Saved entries
-- ==== Sys2Proof/Laws/KeptTwin.lean ====
section
/-! SUPPORT. Every function of Machine/Twin.lean that changes the state keeps `Kept`. -/

set_option linter.unusedSimpArgs false
set_option Elab.async false

namespace Sys2Proof.Machine

theorem kept_versionCheck {q v s} (h : Kept q s) : Kept q (versionCheck v s) := by
  simp (maxDischargeDepth := 60) +contextual only [versionCheck, kept_mk, kept_fold, kept_ite, kept_raise, kept_setF, h]

theorem kept_generationCheck {q gen s} (h : Kept q s) : Kept q (generationCheck gen s) := by
  simp (maxDischargeDepth := 60) +contextual only [generationCheck, kept_mk, kept_fold, kept_ite, kept_raise, kept_setF, h]

theorem kept_contagion {q s} (h : Kept q s) : Kept q (contagion s) := by
  simp (maxDischargeDepth := 60) +contextual only [contagion, kept_ite, kept_raise, kept_saveTrigger, h]

theorem kept_ackFlits {q a s} (h : Kept q s) : Kept q (ackFlits a s) := by
  simp (maxDischargeDepth := 60) +contextual only [ackFlits, kept_mk, kept_fold, kept_pumpFlits, h]

theorem kept_flitError {q s} (h : Kept q s) : Kept q (flitError s) := by
  simp (maxDischargeDepth := 60) +contextual only [flitError, kept_incF, kept_sendFlit, h]

theorem kept_crcTaken {q crc s} (h : Kept q s) : Kept q (crcTaken crc s).2 := by
  simp (maxDischargeDepth := 60) +contextual only [crcTaken, kept_ite, kept_ite1, kept_ite2, kept_setF, h]

theorem kept_receiveOne {q x seq s} (h : Kept q s) : Kept q (receiveOne x seq s).2 := by
  unfold receiveOne
  (try dsimp only)
  (repeat' split) <;> simp (maxDischargeDepth := 60) +contextual only [kept_mk, kept_fold, kept_ite, kept_ite1, kept_ite2, kept_ackFlits, kept_crcTaken, kept_flitError, kept_ite22, h, implies_true, and_self]

theorem kept_receiveFlit {q type fields seq ack w f s} (h : Kept q s) (hf : ∀ a, Kept q a → Kept q (f a)) : Kept q (receiveFlit type fields seq ack w f s) := by
  simp (maxDischargeDepth := 60) +contextual only [receiveFlit, kept_ite, kept_ite1, kept_ite2, kept_receiveOne, h, hf]

theorem kept_receiveTail {q seq bytes ws r} (h : Kept q r.2) : Kept q (receiveTail seq bytes ws r).2 := by
  induction ws generalizing seq bytes r with
  | nil => exact h
  | cons w ws ih => exact ih (kept_receiveOne h)

theorem kept_nakReceived {q expected s} (h : Kept q s) : Kept q (nakReceived expected s) := by
  unfold nakReceived
  (try dsimp only)
  (repeat' split) <;> simp (maxDischargeDepth := 60) +contextual only [kept_mk, kept_fold, kept_ite, kept_ite1, kept_ite2, kept_ite22, kept_foldl, kept_foldl2, kept_foldl1, kept_ackFlits, kept_incF, kept_raise, kept_retrain, h, implies_true, and_self]

theorem kept_linkComesUp {q inv s} (h : Kept q s) : Kept q (linkComesUp inv s) := by
  simp (maxDischargeDepth := 60) +contextual only [linkComesUp, kept_mk, kept_fold, kept_replUpdate, kept_sendFlit, kept_setF, h]

theorem kept_linkEnable {q on s} (h : Kept q s) : Kept q (linkEnable on s) := by
  unfold linkEnable
  (try dsimp only)
  (repeat' split) <;> simp (maxDischargeDepth := 60) +contextual only [kept_mk, kept_fold, kept_ite, kept_ite1, kept_ite2, kept_ite22, kept_foldl, kept_foldl2, kept_foldl1, kept_emitFlit, kept_linkLost, kept_setF, kept_trainLink, h, implies_true, and_self]

theorem kept_identReceived {q pos version hb s} (h : Kept q s) : Kept q (identReceived pos version hb s) := by
  simp (maxDischargeDepth := 60) +contextual only [identReceived, kept_mk, kept_fold, kept_ite, kept_raise, kept_replUpdate, kept_setF, kept_versionCheck, h]

theorem kept_statusRegs {q b2 b3 b4 b5 b6 gen s} (h : Kept q s) : Kept q (statusRegs b2 b3 b4 b5 b6 gen s) := by
  simp (maxDischargeDepth := 60) +contextual only [statusRegs, kept_setF, kept_setReg, h]

theorem kept_hbToggled {q b5 s} (h : Kept q s) : Kept q (hbToggled b5 s) := by
  simp (maxDischargeDepth := 60) +contextual only [hbToggled, kept_mk, kept_fold, kept_ite, kept_setModule, h]

theorem kept_statusReceived {q b2 b3 b4 b5 b6 version gen s} (h : Kept q s) : Kept q (statusReceived b2 b3 b4 b5 b6 version gen s) := by
  simp (maxDischargeDepth := 60) +contextual only [statusReceived, kept_mk, kept_fold, kept_ite, kept_contagion, kept_generationCheck, kept_hbToggled, kept_replUpdate, kept_statusRegs, kept_syncUpdate, kept_versionCheck, h]

theorem kept_timeRequest {q s} (h : Kept q s) : Kept q (timeRequest s) := by
  simp (maxDischargeDepth := 60) +contextual only [timeRequest, kept_mk, kept_fold, kept_ite, kept_sendFlit, h]

theorem kept_timeCompare {q off old s} (h : Kept q s) : Kept q (timeCompare off old s) := by
  simp (maxDischargeDepth := 60) +contextual only [timeCompare, kept_mk, kept_fold, kept_ite, kept_raise, kept_setF, kept_timeRequest, h]

theorem kept_timeResponse {q t2 t3 s} (h : Kept q s) : Kept q (timeResponse t2 t3 s) := by
  unfold timeResponse
  (try dsimp only)
  (repeat' split) <;> simp (maxDischargeDepth := 60) +contextual only [kept_mk, kept_fold, kept_ite, kept_ite1, kept_ite2, kept_ite22, kept_foldl, kept_foldl2, kept_foldl1, kept_setF, kept_timeCompare, h, implies_true, and_self]

theorem kept_lineReceived {q l poison data held s} (h : Kept q s) : Kept q (lineReceived l poison data held s) := by
  simp (maxDischargeDepth := 60) +contextual only [lineReceived, kept_mk, kept_fold, kept_ite, kept_ite1, kept_ite2, kept_countHeld, kept_incF, kept_markDirty, kept_putLine, kept_staleRegs, kept_syncUpdate, kept_wakeFor, h]

theorem kept_resyncRequested {q first count s} (h : Kept q s) : Kept q (resyncRequested first count s) := by
  simp (maxDischargeDepth := 60) +contextual only [resyncRequested, kept_mk, kept_fold, kept_staleRegs, h]

theorem kept_sendLine {q l resync s} (h : Kept q s) : Kept q (sendLine l resync s) := by
  simp (maxDischargeDepth := 60) +contextual only [sendLine, kept_readLine, kept_sendFlit, kept_wakeFor, h]

theorem kept_replicaSend {q s} (h : Kept q s) : Kept q (replicaSend s) := by
  unfold replicaSend
  (try dsimp only)
  (repeat' split) <;> simp (maxDischargeDepth := 60) +contextual only [kept_mk, kept_fold, kept_ite, kept_ite1, kept_ite2, kept_ite22, kept_foldl, kept_foldl2, kept_foldl1, kept_sendLine, kept_staleRegs, kept_trace, h, implies_true, and_self]

theorem keptOut_execLinkUp {q inv s} (h : Kept q s) : KeptOut q (execLinkUp inv s) := by
  simp (maxDischargeDepth := 60) +contextual only [execLinkUp, keptOut_next, kept_ite, kept_linkComesUp, h]

theorem keptOut_execLinkTrainRetry {q s} (h : Kept q s) : KeptOut q (execLinkTrainRetry s) := by
  simp (maxDischargeDepth := 60) +contextual only [execLinkTrainRetry, keptOut_next, kept_trainLink, h]

theorem keptOut_execLinkDown {q s} (h : Kept q s) : KeptOut q (execLinkDown s) := by
  simp (maxDischargeDepth := 60) +contextual only [execLinkDown, keptOut_next, kept_ite, kept_linkLost, h]

theorem keptOut_execRetrainTimeout {q s} (h : Kept q s) : KeptOut q (execRetrainTimeout s) := by
  simp (maxDischargeDepth := 60) +contextual only [execRetrainTimeout, keptOut_next, kept_ite, kept_linkLost, h]

theorem keptOut_execUpWaitExpiry {q s} (h : Kept q s) : KeptOut q (execUpWaitExpiry s) := by
  simp (maxDischargeDepth := 60) +contextual only [execUpWaitExpiry, keptOut_next, kept_mk, kept_fold, kept_ite, kept_raise, h]

theorem keptOut_execFlitIdle {q seq ack bad s} (h : Kept q s) : KeptOut q (execFlitIdle seq ack bad s) :=
  keptOut_next.mpr (kept_receiveFlit h (fun _ ht => ht))

theorem keptOut_execFlitNak {q seq ack w expected s} (h : Kept q s) : KeptOut q (execFlitNak seq ack w expected s) := by
  unfold execFlitNak
  (try dsimp only)
  (repeat' split) <;> simp (maxDischargeDepth := 60) +contextual only [keptOut_next, kept_nakReceived, kept_receiveFlit, kept_ite, kept_ite1, kept_ite2, kept_ite22, h, implies_true, and_self]

theorem keptOut_execFlitIdent {q seq ack w pos version hbTime s} (h : Kept q s) : KeptOut q (execFlitIdent seq ack w pos version hbTime s) := by
  unfold execFlitIdent
  (try dsimp only)
  (repeat' split) <;> simp (maxDischargeDepth := 60) +contextual only [keptOut_next, kept_identReceived, kept_receiveFlit, kept_ite, kept_ite1, kept_ite2, kept_ite22, h, implies_true, and_self]

theorem keptOut_execFlitStatus {q seq ack w b2 b3 b4 b5 b6 version gen s} (h : Kept q s) : KeptOut q (execFlitStatus seq ack w b2 b3 b4 b5 b6 version gen s) := by
  unfold execFlitStatus
  (try dsimp only)
  (repeat' split) <;> simp (maxDischargeDepth := 60) +contextual only [keptOut_next, kept_receiveFlit, kept_statusReceived, kept_ite, kept_ite1, kept_ite2, kept_ite22, h, implies_true, and_self]

theorem keptOut_execStatusSend {q s} (h : Kept q s) : KeptOut q (execStatusSend s) := by
  simp (maxDischargeDepth := 60) +contextual only [execStatusSend, keptOut_next, kept_sendFlit, h]

theorem keptOut_execTimeReqSend {q s} (h : Kept q s) : KeptOut q (execTimeReqSend s) := by
  simp (maxDischargeDepth := 60) +contextual only [execTimeReqSend, keptOut_next, kept_timeRequest, h]

theorem keptOut_execFlitTimeReq {q seq ack w s} (h : Kept q s) : KeptOut q (execFlitTimeReq seq ack w s) := by
  simp (maxDischargeDepth := 60) +contextual only [execFlitTimeReq, keptOut_next, kept_receiveFlit, kept_sendFlit, h, implies_true]

theorem keptOut_execFlitTimeRsp {q seq ack w t2 t3 s} (h : Kept q s) : KeptOut q (execFlitTimeRsp seq ack w t2 t3 s) := by
  unfold execFlitTimeRsp
  (try dsimp only)
  (repeat' split) <;> simp (maxDischargeDepth := 60) +contextual only [keptOut_next, kept_receiveFlit, kept_timeResponse, kept_ite, kept_ite1, kept_ite2, kept_ite22, h, implies_true, and_self]

theorem keptOut_execFlitSave {q seq ack w cause aonS0 s} (h : Kept q s) : KeptOut q (execFlitSave seq ack w cause aonS0 s) := by
  simp (maxDischargeDepth := 60) +contextual only [execFlitSave, keptOut_next, kept_mk, kept_fold, kept_ite, kept_ite1, kept_ite2, kept_receiveFlit, kept_saveTrigger, kept_trace, h, implies_true]

theorem keptOut_execFlitLagEnd {q seq ack w s} (h : Kept q s) : KeptOut q (execFlitLagEnd seq ack w s) := by
  unfold execFlitLagEnd
  (try dsimp only)
  (repeat' split) <;> simp (maxDischargeDepth := 60) +contextual only [keptOut_next, kept_receiveFlit, kept_setF, kept_ite, kept_ite1, kept_ite2, kept_ite22, h, implies_true, and_self]

theorem keptOut_execLagEndSend {q s} (h : Kept q s) : KeptOut q (execLagEndSend s) := by
  simp (maxDischargeDepth := 60) +contextual only [execLagEndSend, keptOut_next, kept_mk, kept_fold, kept_ite, kept_sendFlit, h]

theorem keptOut_execFlitBye {q seq ack w s} (h : Kept q s) : KeptOut q (execFlitBye seq ack w s) := by
  simp (maxDischargeDepth := 60) +contextual only [execFlitBye, keptOut_next, kept_mk, kept_fold, kept_contagion, kept_receiveFlit, h, implies_true]

theorem keptOut_execFlitResyncReq {q seq ack w first count s} (h : Kept q s) : KeptOut q (execFlitResyncReq seq ack w first count s) := by
  unfold execFlitResyncReq
  (try dsimp only)
  (repeat' split) <;> simp (maxDischargeDepth := 60) +contextual only [keptOut_next, kept_receiveFlit, kept_resyncRequested, kept_ite, kept_ite1, kept_ite2, kept_ite22, h, implies_true, and_self]

theorem keptOut_execFlitLine {q seq ack w l resync poison data tails held s} (h : Kept q s) : KeptOut q (execFlitLine seq ack w l resync poison data tails held s) := by
  simp (maxDischargeDepth := 60) +contextual only [execFlitLine, keptOut_next, kept_ite, kept_ite1, kept_ite2, kept_lineReceived, kept_receiveOne, kept_receiveTail, h]

theorem keptOut_execReplicaLineSend {q held s} (h : Kept q s) : KeptOut q (execReplicaLineSend held s) := by
  simp (maxDischargeDepth := 60) +contextual only [execReplicaLineSend, keptOut_next, kept_ite, kept_ite1, kept_ite2, kept_countHeld, kept_replicaSend, h]

theorem keptOut_execTwResume {q s} (h : Kept q s) : KeptOut q (execTwResume s) := by
  simp (maxDischargeDepth := 60) +contextual only [execTwResume, keptOut_next, kept_ite, kept_resumeResync, h]

theorem keptOut_execTwResync {q s} (h : Kept q s) : KeptOut q (execTwResync s) := by
  simp (maxDischargeDepth := 60) +contextual only [execTwResync, keptOut_next, kept_ite, kept_fullRequest, h]

theorem keptOut_execTwRetrain {q s} (h : Kept q s) : KeptOut q (execTwRetrain s) := by
  simp (maxDischargeDepth := 60) +contextual only [execTwRetrain, keptOut_next, kept_ite, kept_retrain, h]

end Sys2Proof.Machine
end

TASK TO CARRY OUT> With the first line being the one containing "kept_flitError, kept_ite22, h, implies_true, and_self]" and the last line the one containing "nil => exact h", transcribe exactly the lines above that fall in that range.

OUTPUT FOR THIS TASK>
  (repeat' split) <;> simp (maxDischargeDepth := 60) +contextual only [kept_mk, kept_fold, kept_ite, kept_ite1, kept_ite2, kept_ackFlits, kept_crcTaken, kept_flitError, kept_ite22, h, implies_true, and_self]

theorem kept_receiveFlit {q type fields seq ack w f s} (h : Kept q s) (hf : ∀ a, Kept q a → Kept q (f a)) : Kept q (receiveFlit type fields seq ack w f s) := by
  simp (maxDischargeDepth := 60) +contextual only [receiveFlit, kept_ite, kept_ite1, kept_ite2, kept_receiveOne, h, hf]

theorem kept_receiveTail {q seq bytes ws r} (h : Kept q r.2) : Kept q (receiveTail seq bytes ws r).2 := by
  induction ws generalizing seq bytes r with
  | nil => exact h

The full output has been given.